第3話 俺がわが身可愛さに魔王に屈服したと、いつから錯覚していた?/魔王の配下になったふりをし、世界が滅ぼされないように誘導することで守るつもりだったのさ。……本当だよ?

 人間が宇宙空間に生身で放り出されたらどうなるでしょう?

 答えは簡単。

 死ぬ。


「お……ごえ……ぐ……」

「ふむ。ここまでくれば、爆発の衝撃で死ぬことはあるまい」


 いや、その前に死ぬ。

 何とかしてくれ魔王。


「ぐ……ごえ……」

「しかし、こうしてみると、なかなかきれいな星ではないか。離れてみると気づく美しさもあるものじゃな」


 すぐそばで汚いうめき声をあげている部下の声にも、いい加減気づいてくれ……。


 しかし魔王は、かたわらで窒息及び凍死並びに体液蒸発の危機に瀕している俺の存在をすっかり忘れて、青い惑星の美しさに見入っていた。


 ぐるじい……もう、いぎが…………あ……。


 ――。

 ――――。

 ――――――。


 ……は!?


「お、気づいたか小僧」

「あれ、俺……」

「死んでおったぞ」

「……でしょうね」

「すまんな。人族は海でも空でも生きられないということを忘れておったわ」

「……次からは、ちゃんと人間の生態を覚えておいていただけますかね」


 この魔王には言っても無駄だと思いつつも、形だけでもお願いはしておく。一応配下だからか、死んでも生き返らせてはくれるみたいだけど、そもそも死にたくない。苦しいし……。


「一応小僧の周囲にも儂の魔力で防壁を張ったから、これで万全じゃ。さくっとこの星を消そう」

「えーと、この星を消すの、ちょっと待ってもらっていいですか?」

「……まだ何かあるのか。そろそろ、うざいんじゃが」


 さすがの魔王もそろそろ機嫌が悪くなってきていた。このままだと燃やされかねない。何とか機嫌を取るべく俺は、無い知恵をひねり、とっさに思いついた、とある提案をしてみることにした。


「……なぜ、この星から異世界転生者が多く生まれるのか。知りたくないですか?」

「ぬ……。確かに興味はあるが……星ごと消し飛ばせば、そんなこと気にする必要もないじゃろ」

「考えが甘いですね。魔王様ともあろうお方が、甘すぎる」

「なんじゃ小僧。儂に喧嘩を売っておるのか?」


 やべ……ちょっと言い過ぎた。


「すみませんすみませんそんなつもりはないですごめんなさい。……ただ、ちょっと考えてみてほしいなって思っただけですはい」

「考えるじゃと? いったい何を」

「この星を今滅ぼしてしまえば、短期的には異世界転生者はいなくなるでしょう。
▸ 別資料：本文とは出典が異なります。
-- ==== Sys2Proof/Tests/Slice0.lean ====
section
/-! SUPPORT. Tests of the model: well-formedness, words of the spec's own examples, single steps, and for each statement a state and
operands that meet its hypotheses. -/

namespace Sys2Proof.Tests

open Sys2Proof.Machine Sys2Proof.Claims

/-! ## A small machine -/

/-- A strand of context 0 at 0x1000. -/
def strand0 : Strand :=
  { Strand.none with regs := { Regs.zero with pc := 0x1000, flags := 0x10000 }, codeLim := 0x100000, cbuf := List.replicate 32 0 }

/-- A quire of partition 0, and the partition running with a share. -/
def partition0 : Partition := { Partition.reset with pctl := 1, phbm := 0x8000000300000000 }

/-- Core 0 with one strand in slot 0, and a change of it. -/
def machine (f : Strand → Strand) (g : Core → Core) : State :=
  { State.reset with
    cores := [(0, g { Core.reset with slots := [(0, f strand0)] })]
    quires := [(0, { Quire.reset with own := 0x80 })]
    partitions := [(0, partition0)]
    started := true
    agenda := [] }

def plain : State := machine id id

/-- The plain machine with general registers. -/
def withS (l : List (BitVec 5 × Word)) : State :=
  machine (fun t => { t with regs := l.foldl (fun r x => r.setS x.1 x.2) t.regs }) id

/-! ## Words -/

def lone (w1 : W32) : CWord := { ext := .lone w1, la := 0, d := 0, ta := .v, a := 0, b := 0, msk := 0 }
def aword : AWord := { ext := .lone 0, fzi := false, fzo := false, d := 1, tb := .s, b := 3, ta := .s, a := 2, k := 0 }

/-! ## Ways to say it -/

/-- What a check finds of the next state. -/
def next (x : Result) (p : State → Bool) : Bool := match x with | .next t => p t | _ => false

/-- `Ready`, decided. -/
def ready (i : Instr) (s : State) : Bool := i.wf && (!readsCb i || s.me.copy == .present)

theorem ready_iff {i : Instr} {s : State} (h : ready i s = true) : Ready i s := by
  unfold ready at h
  rw [Bool.and_eq_true, Bool.or_eq_true] at h
  refine ⟨h.1, fun hc => ?_⟩
  rcases h.2 with h | h
  · rw [hc] at h; exact absurd h (by decide)
  · exact eq_of_beq h

theorem ready_all {α : Type} {l : List α} {f : α → Instr} {s : State} (h : l.all (fun p => ready (f p) s) = true) :
    ∀ p ∈ l, Ready (f p) s := fun p hp => ready_iff (List.all_eq_true.mp h p hp)

theorem own {s : State} {acc : Access} {off n : Nat} (h : (decide (16384 % n = 0) && decide (off % n = 0) && decide (off < 262144) &&
    s.myCore.wayMask.getLsbD (off / 16384) && s.ownProtection acc off n) = true) : OwnBytes s acc off n := by
  simp only [Bool.and_eq_true, decide_eq_true_eq] at h
  exact ⟨h.1.1.1.1, h.1.1.1.2, h.1.1.2, h.1.2, h.2⟩

theorem found {s : State} {va n : Nat} {acc : Access} {b : List Byte} {g : Grant}
    (h : (decide (va < 2 ^ 57) && !inAperture va && decide (va % n = 0) && !s.homeMoved s.me.part va &&
      decide (s.lookCached va n acc = .held b g)) = true) : CachedBytes s va n acc b g := by
  simp only [Bool.and_eq_true, decide_eq_true_eq, Bool.not_eq_true'] at h
  exact ⟨h.1.1.1.1, h.1.1.1.2, h.1.1.2, h.1.2, h.2⟩

theorem storable {s : State} {va n : Nat} {g : Grant} (b : List Byte)
    (h : (decide (va < 2 ^ 57) && !inAperture va && decide (va % n = 0) && !s.homeMoved s.me.part va &&
      decide (s.lookStore va = .held b g)) = true) : StorableBytes s va n g := by
  simp only [Bool.and_eq_true, decide_eq_true_eq, Bool.not_eq_true'] at h
  exact ⟨h.1.1.1.1, h.1.1.1.2, h.1.1.2, h.1.2, b, h.2⟩
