-- ==== Sys2Proof/Machine/Fetch.lean ====
section
/-! DEFINITION. Which agent acts next, and what the engine fetches (R66, R90 to R95, R124, R266, R320). -/

namespace Sys2Proof.Machine

/-- What a step comes to: running an operation, or an outcome of its own. -/
inductive Fetch where
  | run (i : Instr) (s : State)
  | out (o : Host.Outcome State Fault Refusal)
  deriving Repr

/-- Taking the word in the command port (R90, R96). -/
def takePort (pw : PortWord) (s : State) : Fetch :=
  match decodeCommand pw.word with
  | .ok i => .run i { s with port := none, issuer := pw.issuer }
  | .error _ => .out (.fault (.illegalCommand pw.word))

/-- The commands an external callback issues (R124; log 22). -/
def extCommands (p : Params) (t : Word) : List Word :=
  ((p.extAction.find? (fun e => decide (e.1 = t))).map Prod.snd).getD []

/-- An external callback: its commands, then its return (R124; log 22). -/
def invokeExternal (t : Word) (s : State) : State :=
  startOp ((extCommands s.cfg t).map (fun w => .issue .external w) ++ [.ret]) s

/-- `invoke cb` (R124): the body the token names. -/
def invokeToken (t : Word) (s : State) : Fetch :=
  match decodeToken s.cfg t with
  | some i => .run i { s with token := none, issuer := .trampoline }
  | none => .out (.next (invokeExternal t { s with token := none }))

/-- The next step of `CAN.INIT` (R180, R94). -/
def takeSeq (s : State) : Fetch :=
  match decodeSeq s.seq with
  | some i => .run i { s with issuer := .engine }
  | none => .out (.next { s with initRun := false })

/-- The host acts: an operand latch, or the command port (R11, R90). -/
def hostAct (a : HostAct) (s : State) : State :=
  match a with
  | .loadId w => { s with args := { s.args with id := w } }
  | .loadLen l => { s with args := { s.args with len := l } }
  | .loadData d => { s with args := { s.args with data := d } }
  | .loadCb w => { s with args := { s.args with cb := w } }
  | .loadClk w => { s with args := { s.args with clk := w } }
  | .loadRate w => { s with args := { s.args with rate := w } }
  | .issue w => { s with port := some ⟨.host, w⟩ }

/-- The engine is idle in thread context: the host's next action, if any (R10 (4)). -/
def hostStep (s : State) : State :=
  match s.host with
  | [] => s
  | a :: r => hostAct a { s with host := r }

/-- The engine in interrupt context: the token to invoke, else the callback's next micro-operation. -/
def fetchInterrupt (s : State) : Fetch :=
  match s.token with
  | some t => invokeToken t s
  | none =>
    match s.isr.ops with
    | op :: rest => .out (opStep op rest s)
    | [] => .out (.next (leaveInterrupt s))

/-- The engine in thread context: the running operation, else the next step of Init, else the host. -/
def fetchThread (s : State) : Fetch :=
  match s.thread.ops with
  | op :: rest => .out (opStep op rest s)
  | [] => if s.initRun then takeSeq s else .out (.next (hostStep s))

/-- The engine's move. While `HALTED = 1` it takes no step (R22, R262). -/
def fetchEngine (s : State) : Fetch :=
  if s.halted then .out (.next s)
  else
    match s.port with
    | some pw => takePort pw s
    | none =>
      match s.ctx with
      | .interrupt _ => fetchInterrupt s
      | .thread => fetchThread s

/-- Power-on reset (R300): the reset state with the same parameters; the environment's inputs go on (log 33). -/
def powerOn (s : State) : State :=
  { State.resetWith s.cfg with
    host := s.host, sched := s.sched, clkHz := s.clkHz, lines := s.lines, draws := s.draws }

/-- Asserting or releasing another driver's line (R266). -/
def setLine (k : Irq) (up : Bool) (s : State) : State :=
  { s with lines := (if up then [k] else []) ++ s.lines.filter (fun j => decide (j ≠ k)) }

/-- A move of the schedule. -/
def runMove (m : Move) (s : State) : Fetch :=
  match m with
  | .engine => fetchEngine s
  | .trampoline => .out (.next (trampolineAct s))
  | .hw h => .out (.next (hwMove h s))
  | .line k up => .out (.next (setLine k up s))
  | .enableLine k p => .out (.next (enableLine k p s))
  | .clock hz => .out (.next { s with clkHz := hz })
  | .powerOn => .out (.next (powerOn s))

/-- Which agent moves next (log 1): the one the schedule names; with nothing scheduled, the trampoline if it may
take an interrupt (R266: it is fair), else the engine. -/
def fetch (s : State) : Fetch :=
  match s.sched with
  | m :: r => runMove m { s with sched := r }
  | [] => if s.takeable.isSome then .out (.next (trampolineAct s)) else fetchEngine s

/-! ## Placing a word where the next step fetches it (log 25, log 26) -/

/-- Thread context, no operation running, the engine to move next. -/
def readyThread (s : State) : State :=
  { s with sched := .engine :: s.sched, halted := false, ctx := .thread, port := none, token := none
           initRun := false, thread := { s.thread with ops := [] } }

/-- Interrupt context, inside a callback that returns when its command has run. -/
def readyInterrupt (ops : List Op) (s : State) : State :=
  match s.ctx with
  | .interrupt _ =>
    { s with sched := .engine :: s.sched, halted := false, port := none, token := none
             isr := { s.isr with ops := ops } }
  | .thread =>
    { s with sched := .engine :: s.sched, halted := false, port := none, token := none
             ctx := .interrupt s.cfg.irqRx0, savedCtx := .thread, isr := { s.isr with ops := ops } }

/-- A command word in the port, from the issuer R92 allows it. -/
def placeCommand (i : Instr) (w : Word) (s : State) : State :=
  match i with
  | .canRxisr _ => { readyInterrupt [.ret] s with port := some ⟨.callback, w⟩ }
  | .vtDispatch _ => { readyThread s with port := some ⟨.trampoline, w⟩ }
  | _ => { readyThread s with port := some ⟨.host, w⟩ }

/-- A 32-bit word: a command, else a callback token, else an illegal command. -/
def placeWord32 (w : Word) (s : State) : State :=
  match decodeCommand w with
  | .ok i => placeCommand i w s
  | .error _ =>
    match decodeToken s.cfg w with
    | some _ => { readyInterrupt [] s with token := some w }
    | none => { readyThread s with port := some ⟨.host, w⟩ }

/-- A sequencer code (fewer than 32 bits), or a 32-bit word. -/
def placeWord (nbits w : Nat) (s : State) : State :=
  if nbits < 32 then { readyThread s with initRun := true, seq := BitVec.ofNat 4 w }
  else placeWord32 (BitVec.ofNat 32 w) s

end Sys2Proof.Machine
end

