-- ==== Sys2Proof/Laws/State.lean ====
section
/-! SUPPORT. One lemma per field per update of the state: a later proof need not unfold a record update. -/

namespace Sys2Proof.Machine

/-! ## The micro-step of the current context -/

theorem State.setTask_eq_thread {s : State} (h : s.ctx = .thread) (t : Task) : s.setTask t = { s with thread := t } := by
  simp [State.setTask, h]

theorem State.setTask_eq_isr {s : State} {k : Irq} (h : s.ctx = .interrupt k) (t : Task) :
    s.setTask t = { s with isr := t } := by
  simp [State.setTask, h]

theorem State.task_eq_thread {s : State} (h : s.ctx = .thread) : s.task = s.thread := by
  simp [State.task, h]

theorem State.task_eq_isr {s : State} {k : Irq} (h : s.ctx = .interrupt k) : s.task = s.isr := by
  simp [State.task, h]

@[simp] theorem State.setTask_cfg (s : State) (t : Task) : (s.setTask t).cfg = s.cfg := by
  unfold State.setTask; split <;> rfl

@[simp] theorem State.setTask_args (s : State) (t : Task) : (s.setTask t).args = s.args := by
  unfold State.setTask; split <;> rfl

@[simp] theorem State.setTask_clkHz (s : State) (t : Task) : (s.setTask t).clkHz = s.clkHz := by
  unfold State.setTask; split <;> rfl

@[simp] theorem State.setTask_fClk (s : State) (t : Task) : (s.setTask t).fClk = s.fClk := by
  unfold State.setTask; split <;> rfl

@[simp] theorem State.setTask_res (s : State) (t : Task) : (s.setTask t).res = s.res := by
  unfold State.setTask; split <;> rfl

@[simp] theorem State.setTask_bt (s : State) (t : Task) : (s.setTask t).bt = s.bt := by
  unfold State.setTask; split <;> rfl

@[simp] theorem State.setTask_mb (s : State) (t : Task) : (s.setTask t).mb = s.mb := by
  unfold State.setTask; split <;> rfl

@[simp] theorem State.setTask_es (s : State) (t : Task) : (s.setTask t).es = s.es := by
  unfold State.setTask; split <;> rfl

@[simp] theorem State.setTask_frameRx (s : State) (t : Task) : (s.setTask t).frameRx = s.frameRx := by
  unfold State.setTask; split <;> rfl

@[simp] theorem State.setTask_rxlog (s : State) (t : Task) : (s.setTask t).rxlog = s.rxlog := by
  unfold State.setTask; split <;> rfl

@[simp] theorem State.setTask_diag (s : State) (t : Task) : (s.setTask t).diag = s.diag := by
  unfold State.setTask; split <;> rfl

@[simp] theorem State.setTask_seq (s : State) (t : Task) : (s.setTask t).seq = s.seq := by
  unfold State.setTask; split <;> rfl

@[simp] theorem State.setTask_initRun (s : State) (t : Task) : (s.setTask t).initRun = s.initRun := by
  unfold State.setTask; split <;> rfl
しかし、またしばらくして異世界転生者が現れたら?」

「そしたら、またその星を消すだけじゃ」


 まあ、知ってた。この魔王なら間違いなくそう答えると思ってた。けど……。 


「……じゃあ、その次、また異世界転生者が現れたら、その星もまた消しに行くんですか? 毎回それをするのは、めんどくさくありませんか?」

「むむ。確かにめんどいの」

「でしたら、今せっかく異世界転生者が多く生まれるこの世界に来ているのですから、その原因を見つけ出して、もう二度と異世界転生者が現れないように対策を考えた方が、長期的に考えたら、よくないですか?」

「……なるほど。確かにその通りじゃ。小僧、頭いいな。その策は採用じゃ」


 ……あれ、なんか、思いのほか簡単に魔王を言いくるめられたな。

 案外ちょろいぞこの魔王。


「正直、小僧のことは、大して役に立たなかったし、この星を消滅させ終わったら、ペットの魔獣の餌にしようと思っておったが、異世界転生者が発生する原因究明のために尽力するというなら、儂の側近の一人に加えてやってもよいぞ」


 おいこの魔王しれっととんでもないことぬかしやがったぞ。俺はよくしゃべる猿どころか、ただのペットの餌として処理される予定だったらしい。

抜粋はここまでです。